* What needs to be done *
Every line of the data should be output word for word.

· · · · · · ·

theorem State.mmio_keeps {s0 : State} {s : State} {fn off : Nat} {write : Bool} {act : State → State} (hs : s0.Keeps s) (hact : ∀ (x : State), s0.Keeps x → s0.Keeps (act x)) :
    s0.Keeps (State.mmio s fn off write act) := by
  unfold State.mmio
  repeat' with_reducible first
    | assumption
    | exact State.Keeps.refl _
    | intro _
    | lift_lets
    | apply keeps_ite
    | apply hact
    | apply State.aerLog_keeps
    | apply State.denied_keeps
    | apply State.emit_keeps
    | apply State.rled_keeps
    | apply State.setFlag_keeps
    | split

/-! ### Machine/Trace.lean -/

theorem State.traceStore_keeps {s0 : State} {s : State} {i : Nat} {r : TraceRec} (hs : s0.Keeps s) :
    s0.Keeps (State.traceStore s i r) := by
  unfold State.traceStore
  repeat' with_reducible first
    | assumption
    | exact State.Keeps.refl _
    | intro _
    | lift_lets
    | apply keeps_ite
    | apply State.memWrite_keeps

theorem State.traceLost_keeps {s0 : State} {s : State} (hs : s0.Keeps s) :
    s0.Keeps (State.traceLost s) := by
  unfold State.traceLost
  repeat' with_reducible first
    | assumption
    | exact State.Keeps.refl _
    | intro _
    | lift_lets
    | apply keeps_ite
    | apply State.count_keeps

theorem State.traceRing_keeps {s0 : State} {s : State} {r : TraceRec} (hs : s0.Keeps s) :
    s0.Keeps (State.traceRing s r) := by
  unfold State.traceRing
  repeat' with_reducible first
    | assumption
    | exact State.Keeps.refl _
    | intro _
    | lift_lets
    | apply keeps_ite
    | apply State.setFlag_keeps
    | apply State.traceStore_keeps
    | apply State.wr_keeps
    | split
    | fail_if_no_progress refine keeps_mk rfl rfl rfl rfl rfl rfl rfl rfl rfl rfl rfl rfl rfl rfl ?_

theorem State.traceWrite_keeps {s0 : State} {s : State} {r : TraceRec} (hs : s0.Keeps s) :
    s0.Keeps (State.traceWrite s r) := by
  unfold State.traceWrite
  repeat' with_reducible first
    | assumption
    | exact State.Keeps.refl _
    | intro _
    | lift_lets
    | apply keeps_ite
    | apply State.setFlag_keeps
    | apply State.traceLost_keeps
    | apply State.traceRing_keeps
    | apply State.traceStore_keeps
    | apply State.wr_keeps
    | split
    | fail_if_no_progress refine keeps_mk rfl rfl rfl rfl rfl rfl rfl rfl rfl rfl rfl rfl rfl rfl ?_

theorem State.trace_keeps {s0 : State} {s : State} {r : TraceRec} (hs : s0.Keeps s) :
    s0.Keeps (State.trace s r) := by
  unfold State.trace
  repeat' with_reducible first
    | assumption
    | exact State.Keeps.refl _
    | intro _
    | lift_lets
    | apply keeps_ite
    | apply State.traceWrite_keeps

theorem State.traceTrigger_keeps {s0 : State} {s : State} {b : Nat} (hs : s0.Keeps s) :
    s0.Keeps (State.traceTrigger s b) := by
  unfold State.traceTrigger
  repeat' with_reducible first
    | assumption
    | exact State.Keeps.refl _
    | intro _
    | lift_lets
    | apply keeps_ite
    | apply State.setFlag_keeps
    | apply State.traceWrite_keeps
    | apply State.wr_keeps
    | split
    | fail_if_no_progress refine keeps_mk rfl rfl rfl rfl rfl rfl rfl rfl rfl rfl rfl rfl rfl rfl ?_

theorem State.traceEvent_keeps {s0 : State} {s : State} {r : TraceRec} {b : Nat} (hs : s0.Keeps s) :
    s0.Keeps (State.traceEvent s r b) := by
  unfold State.traceEvent
  repeat' with_reducible first
    | assumption
    | exact State.Keeps.refl _
    | intro _
    | lift_lets
    | apply keeps_ite
    | apply State.trace_keeps
    | apply State.traceTrigger_keeps

theorem State.surveyStart_keeps {s0 : State} {s : State} {code who : Nat} (hs : s0.Keeps s) :
    s0.Keeps (State.surveyStart s code who) := by
  unfold State.surveyStart
  repeat' with_reducible first
    | assumption
    | exact State.Keeps.refl _
    | intro _
    | lift_lets
    | apply keeps_ite
    | apply State.count_keeps
    | apply State.setFlag_keeps
    | split
    | fail_if_no_progress refine keeps_mk rfl rfl rfl rfl rfl rfl rfl rfl rfl rfl rfl rfl rfl rfl ?_

theorem State.surveyTrigger_keeps {s0 : State} {s : State} {code who : Nat} (hs : s0.Keeps s) :
    s0.Keeps (State.surveyTrigger s code who) := by
  unfold State.surveyTrigger
  repeat' with_reducible first
    | assumption
    | exact State.Keeps.refl _
    | intro _
    | lift_lets
    | apply keeps_ite
    | apply State.surveyStart_keeps

/-! ### Machine/EndCmd.lean -/

theorem State.setQueue_keeps {s0 : State} {s : State} {q : Nat} {x : QueueSt} (hs : s0.Keeps s) :
    s0.Keeps (State.setQueue s q x) := by
  unfold State.setQueue
  repeat' with_reducible first
    | assumption
    | exact State.Keeps.refl _
    | intro _
    | lift_lets
    | apply keeps_ite
    | split
    | fail_if_no_progress refine keeps_mk rfl rfl rfl rfl rfl rfl rfl rfl rfl rfl rfl rfl rfl rfl ?_

theorem State.setPslot_keeps {s0 : State} {s : State} {n : Nat} {x : Option PSlot} (hs : s0.Keeps s) :
    s0.Keeps (State.setPslot s n x) := by
  unfold State.setPslot
  repeat' with_reducible first
    | assumption
    | exact State.Keeps.refl _
    | intro _
    | lift_lets
    | apply keeps_ite
    | split
    | fail_if_no_progress refine keeps_mk rfl rfl rfl rfl rfl rfl rfl rfl rfl rfl rfl rfl rfl rfl ?_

· · · · · · ·

* Finished task *
theorem State.mmio_keeps {s0 : State} {s : State} {fn off : Nat} {write : Bool} {act : State → State} (hs : s0.Keeps s) (hact : ∀ (x : State), s0.Keeps x → s0.Keeps (act x)) :
    s0.Keeps (State.mmio s fn off write act) := by
  unfold State.mmio
  repeat' with_reducible first
    | assumption
    | exact State.Keeps.refl _
    | intro _
    | lift_lets
    | apply keeps_ite
    | apply hact
    | apply State.aerLog_keeps
    | apply State.denied_keeps
    | apply State.emit_keeps
    | apply State.rled_keeps
    | apply State.setFlag_keeps
    | split

/-! ### Machine/Trace.lean -/

theorem State.traceStore_keeps {s0 : State} {s : State} {i : Nat} {r : TraceRec} (hs : s0.Keeps s) :
    s0.Keeps (State.traceStore s i r) := by
  unfold State.traceStore
  repeat' with_reducible first
    | assumption
    | exact State.Keeps.refl _
    | intro _
    | lift_lets
    | apply keeps_ite
    | apply State.memWrite_keeps

theorem State.traceLost_keeps {s0 : State} {s : State} (hs : s0.Keeps s) :
    s0.Keeps (State.traceLost s) := by
  unfold State.traceLost
  repeat' with_reducible first
    | assumption
    | exact State.Keeps.refl _
    | intro _
    | lift_lets
    | apply keeps_ite
    | apply State.count_keeps

theorem State.traceRing_keeps {s0 : State} {s : State} {r : TraceRec} (hs : s0.Keeps s) :
    s0.Keeps (State.traceRing s r) := by
  unfold State.traceRing
  repeat' with_reducible first
    | assumption
    | exact State.Keeps.refl _
    | intro _
    | lift_lets
    | apply keeps_ite
    | apply State.setFlag_keeps
    | apply State.traceStore_keeps
    | apply State.wr_keeps
    | split
    | fail_if_no_progress refine keeps_mk rfl rfl rfl rfl rfl rfl rfl rfl rfl rfl rfl rfl rfl rfl ?_

theorem State.traceWrite_keeps {s0 : State} {s : State} {r : TraceRec} (hs : s0.Keeps s) :
    s0.Keeps (State.traceWrite s r) := by
  unfold State.traceWrite
  repeat' with_reducible first
    | assumption
    | exact State.Keeps.refl _
    | intro _
    | lift_lets
    | apply keeps_ite
    | apply State.setFlag_keeps
    | apply State.traceLost_keeps
    | apply State.traceRing_keeps
    | apply State.traceStore_keeps
    | apply State.wr_keeps
    | split
    | fail_if_no_progress refine keeps_mk rfl rfl rfl rfl rfl rfl rfl rfl rfl rfl rfl rfl rfl rfl ?_

theorem State.trace_keeps {s0 : State} {s : State} {r : TraceRec} (hs : s0.Keeps s) :
    s0.Keeps (State.trace s r) := by
  unfold State.trace
  repeat' with_reducible first
    | assumption
    | exact State.Keeps.refl _
    | intro _
    | lift_lets
    | apply keeps_ite
    | apply State.traceWrite_keeps

theorem State.traceTrigger_keeps {s0 : State} {s : State} {b : Nat} (hs : s0.Keeps s) :
    s0.Keeps (State.traceTrigger s b) := by
  unfold State.traceTrigger
  repeat' with_reducible first
    | assumption
    | exact State.Keeps.refl _
    | intro _
    | lift_lets
    | apply keeps_ite
    | apply State.setFlag_keeps
    | apply State.traceWrite_keeps
    | apply State.wr_keeps
    | split
    | fail_if_no_progress refine keeps_mk rfl rfl rfl rfl rfl rfl rfl rfl rfl rfl rfl rfl rfl rfl ?_

theorem State.traceEvent_keeps {s0 : State} {s : State} {r : TraceRec} {b : Nat} (hs : s0.Keeps s) :
    s0.Keeps (State.traceEvent s r b) := by
  unfold State.traceEvent
  repeat' with_reducible first
    | assumption
    | exact State.Keeps.refl _
    | intro _
    | lift_lets
    | apply keeps_ite
    | apply State.trace_keeps
    | apply State.traceTrigger_keeps

theorem State.surveyStart_keeps {s0 : State} {s : State} {code who : Nat} (hs : s0.Keeps s) :
    s0.Keeps (State.surveyStart s code who) := by
  unfold State.surveyStart
  repeat' with_reducible first
    | assumption
    | exact State.Keeps.refl _
    | intro _
    | lift_lets
    | apply keeps_ite
    | apply State.count_keeps
    | apply State.setFlag_keeps
    | split
    | fail_if_no_progress refine keeps_mk rfl rfl rfl rfl rfl rfl rfl rfl rfl rfl rfl rfl rfl rfl ?_

theorem State.surveyTrigger_keeps {s0 : State} {s : State} {code who : Nat} (hs : s0.Keeps s) :
    s0.Keeps (State.surveyTrigger s code who) := by
  unfold State.surveyTrigger
  repeat' with_reducible first
    | assumption
    | exact State.Keeps.refl _
    | intro _
    | lift_lets
    | apply keeps_ite
    | apply State.surveyStart_keeps

/-! ### Machine/EndCmd.lean -/

theorem State.setQueue_keeps {s0 : State} {s : State} {q : Nat} {x : QueueSt} (hs : s0.Keeps s) :
    s0.Keeps (State.setQueue s q x) := by
  unfold State.setQueue
  repeat' with_reducible first
    | assumption
    | exact State.Keeps.refl _
    | intro _
    | lift_lets
    | apply keeps_ite
    | split
    | fail_if_no_progress refine keeps_mk rfl rfl rfl rfl rfl rfl rfl rfl rfl rfl rfl rfl rfl rfl ?_

theorem State.setPslot_keeps {s0 : State} {s : State} {n : Nat} {x : Option PSlot} (hs : s0.Keeps s) :
    s0.Keeps (State.setPslot s n x) := by
  unfold State.setPslot
  repeat' with_reducible first
    | assumption
    | exact State.Keeps.refl _
    | intro _
    | lift_lets
    | apply keeps_ite
    | split
    | fail_if_no_progress refine keeps_mk rfl rfl rfl rfl rfl rfl rfl rfl rfl rfl rfl rfl rfl rfl ?_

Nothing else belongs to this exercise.